Boldt 04 - Beyond Recognition
Page 26
Boldt, Bobbie Gaynes, and Daphne occupied fuzzy padded seats that faced a large Mylar-covered picture window in a cream brown customized recreational van parked across the street from the open house. Gaynes had the body of a gymnast and the bright blue eyes of a child on Christmas morning. She wore a quilted white thermal undershirt and blue jeans and leather Redwing work boots with waffle soles. Boldt had his cellular phone in hand, the line open to a phone set that connected directly to the headset of the operations van dispatcher. At his feet were two portable radio systems, one that allowed them to communicate with, and to hear, the secured channel of radio traffic; the second, a live feed from the transmitter inside the purple house. A cellular phone in the seat next to Gaynes was wired to a battery-operated portable fax machine. On the floor lay two shotguns, a nightstick, a TASER, and two boxes of shotgun shells. Next to these were two flak vests marked POLICE in bright yellow letters. Boldt looked around, realizing they seemed equipped for a small war.

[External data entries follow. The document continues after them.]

-- ==== Sys2Proof/Machine/TimerEvents.lean ====
section
/-! DEFINITION. Events of the timers and of the clock (R18, R25, R55, R56, R66, R182). An event that has not come about in
the present state changes nothing (log 4). -/

namespace Sys2Proof.Machine

/-- 500 ticks have passed since the last HEADER_STATE and the record is fresh (R18). -/
def State.headerExpired (s : State) : Bool :=
  !s.registry.header.stale && decide (500 ≤ s.elapsed s.registry.header.arrival)

/-- HEADER_STALE (R18). -/
def execHeaderStale (s : State) : Host.Outcome State Fault Refusal :=
  .next
    (if s.headerExpired then
      headerStaleCondition true
        { s with registry := { s.registry with header := { s.registry.header with stale := true } } }
    else s)

/-- The silence state replaced. -/
def setSilence (x : Silence) (s : State) : State :=
  { s with sched := { s.sched with turbine := { s.sched.turbine with silence := x } } }

/-- 500 ticks have passed since the last TURBINE_STATE and the record is REPORTING; never while RESET is low (R66). -/
def State.turbineQuiet (s : State) : Bool :=
  !s.pins.resetLow && decide (s.sched.turbine.silence = .reporting) &&
    decide (500 ≤ s.elapsed s.sched.turbine.arrival)

/-- TURBINE_SILENT (R66). -/
def execTurbineSilent (s : State) : Host.Outcome State Fault Refusal :=
  .next (if s.turbineQuiet then setCondition .turbineSilent true (setSilence .silent s) else s)

/-- 3000 ticks have passed since the last TURBINE_STATE and the record is not yet LOST (R66). -/
def State.turbineGone (s : State) : Bool :=
  !s.pins.resetLow && decide (s.sched.turbine.silence ≠ .lost) &&
    decide (3000 ≤ s.elapsed s.sched.turbine.arrival)

/-- TURBINE_LOST (R66): the ceiling and the mode are decided with the effective state TRIPPED. TURBINE_SILENT holds. -/
def execTurbineLost (s : State) : Host.Outcome State Fault Refusal :=
  .next
    (if s.turbineGone then decideAdmission (setCondition .turbineSilent true (setSilence .lost s)) else s)

/-- The connect timer has run out (R25). -/
def State.connectExpired (s : State) : Option Line :=
  match s.registry.slot with
  | some slot => if slot.timeout ≤ s.elapsed slot.grantTick then some slot.line else none
  | none => none

/-- CONNECT_TIMEOUT (R25). -/
def execConnectTimeout (s : State) : Host.Outcome State Fault Refusal :=
  .next
    (match s.connectExpired with
    | some l => grantTest (enter l .firingUp true (freeSlot s))
    | none => s)

/-- NOTIFY_PULSE_END (R182). -/
def execNotifyPulseEnd (st : Station) (s : State) : Host.Outcome State Fault Refusal :=
  .next (s.setFlagUnit st { s.flags.get st with pulseLeft := 0 })

/-- SLOT_CLOSE (R121): the close of the instant the clock has reached, with its later stages. -/
def execSlotClose (s : State) : Host.Outcome State Fault Refusal :=
  .next (if s.time.slotDue then takeClose s else s)

/-- MINUTE_EVENT (R56). -/
def execMinuteEvent (s : State) : Host.Outcome State Fault Refusal :=
  .next (if s.time.minuteDue then takeMinute s else s)

/-- HOLD_END (R55): the last tick of a hold, after which the time of day runs on. -/
def execHoldEnd (s : State) : Host.Outcome State Fault Refusal :=
  .next (if s.time.clock.hold = 1 then s.setClock { s.time.clock with hold := 0 } else s)

end Sys2Proof.Machine
end

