-- ==== Sys2Proof/Certificates/Slice0/Obligations.lean ====
section
/-! DEFINITION. The statements for the provers. Each docstring names the rules a statement formalises, and the log entry
where a clause rests on a choice of the model. -/

open Sys2Proof Sys2Proof.Machine

/-! ### Commands, ticks and reset -/

/-- One command is taken at a time, first in, first out (R170): a step with `c` in front is `exec c` on the state with the
queue's rest. -/
def Obligations.StepTakesFront : Prop :=
  ∀ (c : Instr) (s : State), step { s with pending := c :: s.pending } = exec c s

/-- With no command waiting, RESET high and no clock event due, a step is one pacing tick (the model's choice, log 1): the
tick count rises by one and wraps (R49); the time of day moves on and its boundaries become due while the clock is
valid, or the hold falls (R50, R55, R56); every countdown falls by one or its expiry is queued (R100). Queued as well, each
exactly when it falls due with the tick, are the lapse of stroke_max of a stroke in flight (R106), the end of a pulse
(R113), HEADER_STALE (R18), TURBINE_SILENT and TURBINE_LOST (R66), and CONNECT_TIMEOUT (R25). -/
def Obligations.IdleTick : Prop :=
  ∀ s : State, s.pending = [] → s.pins.resetLow = false → s.time.slotDue = false → s.time.minuteDue = false →
    ClockSound s →
    ∃ t, step s = .next t ∧
      t.time.tick = s.time.tick + 1 ∧
      (s.time.clock.hold = 0 →
        t.time.clock.ticks = (s.time.clock.ticks + 1) % 8640000 ∧ t.time.clock.hold = 0 ∧
        (t.time.slotDue = true ↔ s.time.clock.valid = true ∧ t.time.clock.ticks % 1000 = 0) ∧
        (t.time.minuteDue = true ↔ s.time.clock.valid = true ∧ t.time.clock.ticks % 6000 = 0) ∧
        (t.time.slotDue = true → Instr.slotClose ∈ t.pending) ∧
        (t.time.minuteDue = true → Instr.minuteEvent ∈ t.pending)) ∧
      (s.time.clock.hold = 1 → t.time.clock = s.time.clock ∧ Instr.holdEnd ∈ t.pending) ∧
      (1 < s.time.clock.hold → t.time.clock = { s.time.clock with hold := s.time.clock.hold - 1 }) ∧
      (∀ l k c, (s.gen l k).run = .running → (s.gen l k).countdown = some c →
        (2 ≤ c → t.gen l k = { s.gen l k with countdown := some (c - 1) }) ∧
        (c = 1 → t.gen l k = s.gen l k ∧ Instr.countdownExpiry l k ∈ t.pending)) ∧
      (∀ l k, (s.gen l k).run ≠ .running ∨ (s.gen l k).countdown = none → t.gen l k = s.gen l k) ∧
      (∀ l g, Instr.strokeMaxLapse l g ∈ t.pending ↔ (s.gen l (strokeGen g)).phase = .active ∧
        (s.gen l (strokeGen g)).limitMax ≤ t.elapsed (s.gen l (strokeGen g)).activeSince) ∧
      (∀ l c, Instr.pulseComplete l c ∈ t.pending ↔ (s.gen l (channelGen c)).phase = .active ∧
        (s.genConfig l (channelGen c)).pulseWidth ≤ t.elapsed (s.gen l (channelGen c)).activeSince) ∧
      (Instr.headerStale ∈ t.pending ↔
        s.registry.header.stale = false ∧ 500 ≤ t.elapsed s.registry.header.arrival) ∧
      (Instr.turbineSilent ∈ t.pending ↔
        s.sched.turbine.silence = .reporting ∧ 500 ≤ t.elapsed s.sched.turbine.arrival) ∧
      (Instr.turbineLost ∈ t.pending ↔
        s.sched.turbine.silence ≠ .lost ∧ 3000 ≤ t.elapsed s.sched.turbine.arrival) ∧
      (Instr.connectTimeout ∈ t.pending ↔
        ∃ x, s.registry.slot = some x ∧ x.timeout ≤ t.elapsed x.grantTick) ∧
      { t with pending := [], time := s.time, gens := s.gens, ties := s.ties, tieCount := s.tieCount } = s

/-- PIN_RESET from any state: every record takes its reset value (log 5 for what the spec gives at the release), and while
RESET is held low every flag of every station is clear and every notify line is driven high (R177); the levels at the
other inputs stand (log 5). -/
def Obligations.PinReset : Prop :=
  ∀ s : State, ∃ t, exec .pinReset s = .next t ∧
    t.pins = { s.pins with resetLow := true } ∧ t.pending = s.pending ∧
    { t with pending := [], pins := State.reset.pins, ties := [], tieCount := 0, freeCount := 0 } = State.reset ∧
    (∀ st, (t.flags.get st).flags = 0#16 ∧ t.notifyHigh st = true ∧ t.bus.snapshots.get st = none) ∧
    ∀ l, t.lineState l = .offline ∧
      ∀ k, (t.gen l k).run = .stopped ∧ (t.gen l k).source = .manual ∧ (t.gen l k).phase = .rest

/-- RESET_RELEASE of a part held in reset: the straps fit 1 to 3 lines in letter order, 0 fitting three (R1); the address is
8 plus the address straps (R167) and the idle count 0 (R175); the tick count starts at 0 (R49); masks, modes and
polarities are as after reset, RESTARTED is set for every station with the conditions that hold, and every notify line
is driven low (R177). With RESET high the command changes nothing (the model's choice, log 4). -/
def Obligations.ResetRelease : Prop :=
  ∀ (lns : BitVec 2) (adr : BitVec 3) (s : State),
    (s.pins.resetLow = false → exec (.resetRelease lns adr) s = .next s) ∧
    (s.pins.resetLow = true → ResetHeld s →
      ∃ t, exec (.resetRelease lns adr) s = .next t ∧
        t.pins = { s.pins with resetLow := false } ∧
        t.bus = { s.bus with address := BitVec.ofNat 8 (8 + adr.toNat), idleCount := 0 } ∧
        t.time = { s.time with tick := 0#32 } ∧
        (∀ l, t.line l =
          { s.line l with fitted := decide (lineNumber l ≤ if lns = 0#2 then 3 else lns.toNat) }) ∧
        (∀ st, (t.flags.get st).mask = 0xFFFE#16 ∧ (t.flags.get st).mode = .level ∧
          (t.flags.get st).polarity = .activeLow ∧ (t.flags.get st).pulseLeft = 0 ∧ t.notifyHigh st = false) ∧
        (∀ l, (t.flags.get (.lineCtl l)).flags = 0x0001#16) ∧
        (t.flags.get .turbine).flags = 0x0011#16 ∧ (t.flags.get .cleaning).flags = 0x0001#16 ∧
        (t.flags.get .supervisory).flags = 0x0D01#16 ∧
        { t with
          pins := s.pins
          bus := s.bus
          time := s.time
          flags := s.flags
          registry := { t.registry with lines := s.registry.lines } } = s)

On the second floor of the open house, in a storage room left dark, a police photographer operated a pair of 35-mm Nikons, each with a different speed film. Every movement would be recorded, every word.
A bicyclist, a motorcycle rider, and two unmarked cars were spread between the surrounding streets, ready to follow the truck when it left the area. The drivers of these vehicles also were keeping an eye out for the camper’s arrival.
At 4:57 P.M. the motorcycle rider’s voice came clearly over the radio.
RIDER: Suspect’s vehicle, Washington tag 124 B76, just passed checkpoint Bravo, headed in a westerly direction. Copy?
DISPATCH: Westbound. Copy.
“Right on time,” Boldt said, checking his watch.
Daphne, wearing her game face, was prepared to deliver a real-time psychological evaluation of the suspect.
DISPATCH: 124 B76 is registered to one Nicholas Trenton Hall, a male Caucasian, twenty-six years of age. Residence listed as 134 232nd Street South, Parkland.
“Here he comes,” said Gaynes, from where she had her eye to a crack left between a pair of brown curtains that kept the van’s two forward seats separate from the passenger area. Seeing the truck approaching, Boldt felt a stirring of vengeful anger. He recalled Branslonovich twirling in flames in the circle of trees, like an effigy burning. One man responsible for the death of so many.
Daphne said, “Is he Air Force? Can we confirm that?”
Boldt repeated this question into his phone. Dispatch replied that a “full query” was under way. He reported this to Daphne. She nodded, her sober face revealing no emotion.
Not thirty seconds had passed before Boldt, holding the phone loosely to his ear, pressed it closer and relayed to Daphne, “He was Air Force for eight of the last eleven years, a civilian employee at Chief Joseph for the last three.”
“The discharge—his employment change—coincides with the hand injury. Bet on it.”
“Is he our guy?” Gaynes asked from the front, where she watched the slow approach of the truck.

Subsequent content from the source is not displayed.